## [Work request]
Nothing but the lines from the one with "t.wp = (s.wp" down to the one with "(s.flt = false → s.ovalid = true" should be returned, exactly and with both ends included, from the material below.

• • • • • • •

/-- A step whose transaction writes the word of a command to CMD, with no fault recorded, is that command's meaning
on the state in which the transaction has been taken from the host's list (R46; 30_encoding.md R55). That the host is a
list in State is the model's choice (log entry 4). -/
def Obligations.StepRunsTheDecodedCommand : Prop :=
  ∀ (s : State) (w : Word) (rest : List Transaction) (i : Instr),
    s.pending = .portWrite .cmd w :: rest → s.flt = false → decode w = .ok i →
    step s = exec i { s with pending := rest }

/-- DIN write (R32): the word goes to `FB[wp]`, and `wp` advances modulo 2N; ignored in the faulted state. -/
def Obligations.DinWriteStoresAndAdvances : Prop :=
  ∀ (s : State) (w : Word),
    (s.flt = true → perform (.portWrite .din w) s = .next s) ∧
    (Memory.wf s = true → s.wp < 2 * s.params.n → s.flt = false →
      ∃ t, perform (.portWrite .din w) s = .next t ∧
        coeff t.fb s.wp = w ∧ (∀ j, j ≠ s.wp → coeff t.fb j = coeff s.fb j) ∧ t.fb.length = s.fb.length ∧
        t.wp = (s.wp + 1) % (2 * s.params.n) ∧
        KeepsRegs s t ∧ KeepsOutput s t ∧ t.eq = s.eq ∧ KeepsFault s t ∧ KeepsSources s t ∧ KeepsHost s t)

/-- DOUT read (R34): the next word of the snapshot; E_OBEMPTY with nothing stored; no state change when faulted. -/
def Obligations.DoutReadReturnsTheNextWord : Prop :=
  ∀ s : State,
    (s.flt = true → ∃ v, perform (.portRead .dout) s =
      .next { s with observed := s.observed ++ [v], freeIx := s.freeIx + 1 }) ∧
    (s.flt = false → s.ovalid = false → ∃ v, perform (.portRead .dout) s =
      .next { s with observed := s.observed ++ [v], freeIx := s.freeIx + 1, flt := true, code := 0x05 }) ∧
    (s.flt = false → s.ovalid = true → perform (.portRead .dout) s =
      .next { s with observed := s.observed ++ [coeff s.ob s.rp], rp := (s.rp + 1) % s.params.n })

/-- STATUS read (10_state.md R13): the layout of the word, and no side effect. -/
def Obligations.StatusReadReturnsTheLayout : Prop :=
  ∀ s : State, ∃ w, perform (.portRead .status) s = .next { s with observed := s.observed ++ [w] } ∧
    w.getLsbD 0 = s.eq ∧ w.getLsbD 1 = s.flt ∧ w.getLsbD 2 = s.ovalid ∧ w.extractLsb' 3 5 = 0 ∧
    w.extractLsb' 8 8 = s.code ∧ w.extractLsb' 16 16 = 0

/-- The bus binding (R33): which port each of the eight words of the window is, little-endian. -/
def Obligations.BusWindowBindsThePorts : Prop :=
  ∀ (s : State) (w : Word), s.params.base % 4 = 0 →
    perform (.busWrite (s.params.base + 0x00) (bytesOfWord w)) s = perform (.portWrite .cmd w) s ∧
    perform (.busWrite (s.params.base + 0x08) (bytesOfWord w)) s = perform (.portWrite .din w) s ∧
    (∀ off ∈ [0x04, 0x0C, 0x10, 0x14, 0x18, 0x1C],
      perform (.busWrite (s.params.base + off) (bytesOfWord w)) s = .next s) ∧
    perform (.busRead (s.params.base + 0x04) 4) s = perform (.portRead .status) s ∧
    perform (.busRead (s.params.base + 0x0C) 4) s = perform (.portRead .dout) s ∧
    perform (.busRead (s.params.base + 0x10) 4) s = perform (.portRead .paramN) s ∧
    perform (.busRead (s.params.base + 0x14) 4) s = perform (.portRead .paramNR) s ∧
    ∀ off ∈ [0x00, 0x08, 0x18, 0x1C],
      perform (.busRead (s.params.base + off) 4) s = .next { s with observed := s.observed ++ [0] }

/-- Bus accesses to the window that are not one aligned 32-bit word are refused (20_memory.md R38;
93_implementation_defined.md U17). The model's own: that this takes in an access only part of which lies in the window
(log entry 8) and one of no bytes (log entry 13). -/
def Obligations.SubWordAndMisalignedAccessesAreRefused : Prop :=
  ∀ (s : State) (addr size : Nat) (bytes : List Byte), s.params.base % 4 = 0 →
    addr < s.params.base + 32 → s.params.base < addr + size → size ≠ 4 ∨ addr % 4 ≠ 0 → bytes.length = size →
    perform (.busRead addr size) s = .refused (.notAWordAccess addr size) ∧
      perform (.busWrite addr bytes) s = .refused (.notAWordAccess addr size)

/-- The byte lanes are little-endian: the byte `k` above the lowest address is bits `8k+7 : 8k` of the word, for each of
the four lanes, in both directions, and the two directions undo each other (R37). -/
def Obligations.ByteLanesAreLittleEndian : Prop :=
  (∀ w : Word, (bytesOfWord w).length = 4 ∧ (∀ k < 4, (bytesOfWord w)[k]? = some (w.extractLsb' (8 * k) 8)) ∧
    wordOfBytes (bytesOfWord w) = w) ∧
  ∀ b0 b1 b2 b3 : Byte, wordOfBytes [b0, b1, b2, b3] = b3 ++ b2 ++ b1 ++ b0 ∧
    bytesOfWord (wordOfBytes [b0, b1, b2, b3]) = [b0, b1, b2, b3]

/-- Reset (70_reset_and_hazards.md R170): what it clears; it does not touch the sources (R171). Nothing is said of
the contents of the registers and of OB. -/
def Obligations.ResetClearsTheUnit : Prop :=
  ∀ s : State, ∃ t, perform .reset s = .next t ∧
    (∀ r, t.isValid r = false) ∧ (∀ j, coeff t.fb j = 0) ∧ t.fb.length = 2 * s.params.n ∧ t.wp = 0 ∧
    t.ovalid = false ∧ t.rp = 0 ∧ t.eq = false ∧ t.flt = false ∧ t.code = 0x00 ∧
    t.params = s.params ∧ t.pending = s.pending ∧ t.observed = s.observed ∧ KeepsSources s t

/-- The machine right after power-up, for every choice of the parameters (10_state.md R22); which parameters
`State.reset` has is the model's choice (log entry 1). Nothing is said of the contents of the registers and of OB (log
entry 2). -/
def Obligations.ResetStateHasTheResetValues : Prop :=
  (∀ p : Params, ∃ s, s = State.resetOf p ∧ (∀ r, s.isValid r = false) ∧ s.fb = List.replicate (2 * p.n) 0 ∧ s.wp = 0 ∧
    s.ovalid = false ∧ s.rp = 0 ∧ s.eq = false ∧ s.flt = false ∧ s.code = 0x00 ∧ s.params = p) ∧
  State.reset = State.resetOf Config.params

/-! ### Invariants and rules of the whole machine -/

/-- The machine starts inside the invariant, for all parameters in range. -/
def Obligations.ResetStateIsWellFormed : Prop :=
  State.reset.wf = true ∧ ∀ p : Params, p.ok = true → (State.resetOf p).wf = true

/-- Every step keeps the invariant: storage of the fixed sizes, pointers inside their buffers, CODE coherent with FLT
and one of the five codes (10_state.md R10, R13, R16, R18; 60_exceptions.md R151). -/
def Obligations.EveryStepKeepsTheInvariant : Prop :=
  ∀ s t : State, s.wf = true → step s = .next t → t.wf = true

/-- No transaction changes the parameters (10_state.md R15). -/
def Obligations.ParametersNeverChange : Prop :=
  (∀ s t : State, step s = .next t → t.params = s.params) ∧
  ∀ s : State,
    perform (.portRead .paramN) s = .next { s with observed := s.observed ++ [BitVec.ofNat 32 s.params.n] } ∧
    perform (.portRead .paramNR) s = .next { s with observed := s.observed ++ [BitVec.ofNat 32 s.params.nr] }

/-- The valid bits (10_state.md R11): no command clears one; only the register named as `rd` gets one; a command that
executes sets that of its `rd`; and a command that names a source whose valid bit is 0 raises E_UNINIT and changes nothing
else, given its registers exist and its immediate is legal. -/
def Obligations.NoCommandClearsAValidBit : Prop :=
  (∀ (i : Instr) (s t : State) (r : RegNum), exec i s = .next t → s.isValid r = true → t.isValid r = true) ∧
  (∀ (i : Instr) (s t : State) (r : RegNum), exec i s = .next t → s.isValid r = false → t.isValid r = true →
    destReg i = some r) ∧
  (∀ (i : Instr) (s : State) (r : RegNum), Memory.wf s = true → Executable i s → destReg i = some r →
    ∃ t, exec i s = .next t ∧ t.isValid r = true) ∧
  ∀ (i : Instr) (s : State), s.flt = false → (∀ r ∈ usedRegs i, r < s.params.nr) →
    (∀ b, immediateOf i = some b → 1 ≤ b ∧ b ≤ 31) → (∃ r ∈ sourceRegs i, s.isValid r = false) →
    exec i s = .next (faulted 0x03 s)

• • • • • • •

## [Expected output]
        t.wp = (s.wp + 1) % (2 * s.params.n) ∧
        KeepsRegs s t ∧ KeepsOutput s t ∧ t.eq = s.eq ∧ KeepsFault s t ∧ KeepsSources s t ∧ KeepsHost s t)

/-- DOUT read (R34): the next word of the snapshot; E_OBEMPTY with nothing stored; no state change when faulted. -/
def Obligations.DoutReadReturnsTheNextWord : Prop :=
  ∀ s : State,
    (s.flt = true → ∃ v, perform (.portRead .dout) s =
      .next { s with observed := s.observed ++ [v], freeIx := s.freeIx + 1 }) ∧
    (s.flt = false → s.ovalid = false → ∃ v, perform (.portRead .dout) s =
      .next { s with observed := s.observed ++ [v], freeIx := s.freeIx + 1, flt := true, code := 0x05 }) ∧
    (s.flt = false → s.ovalid = true → perform (.portRead .dout) s =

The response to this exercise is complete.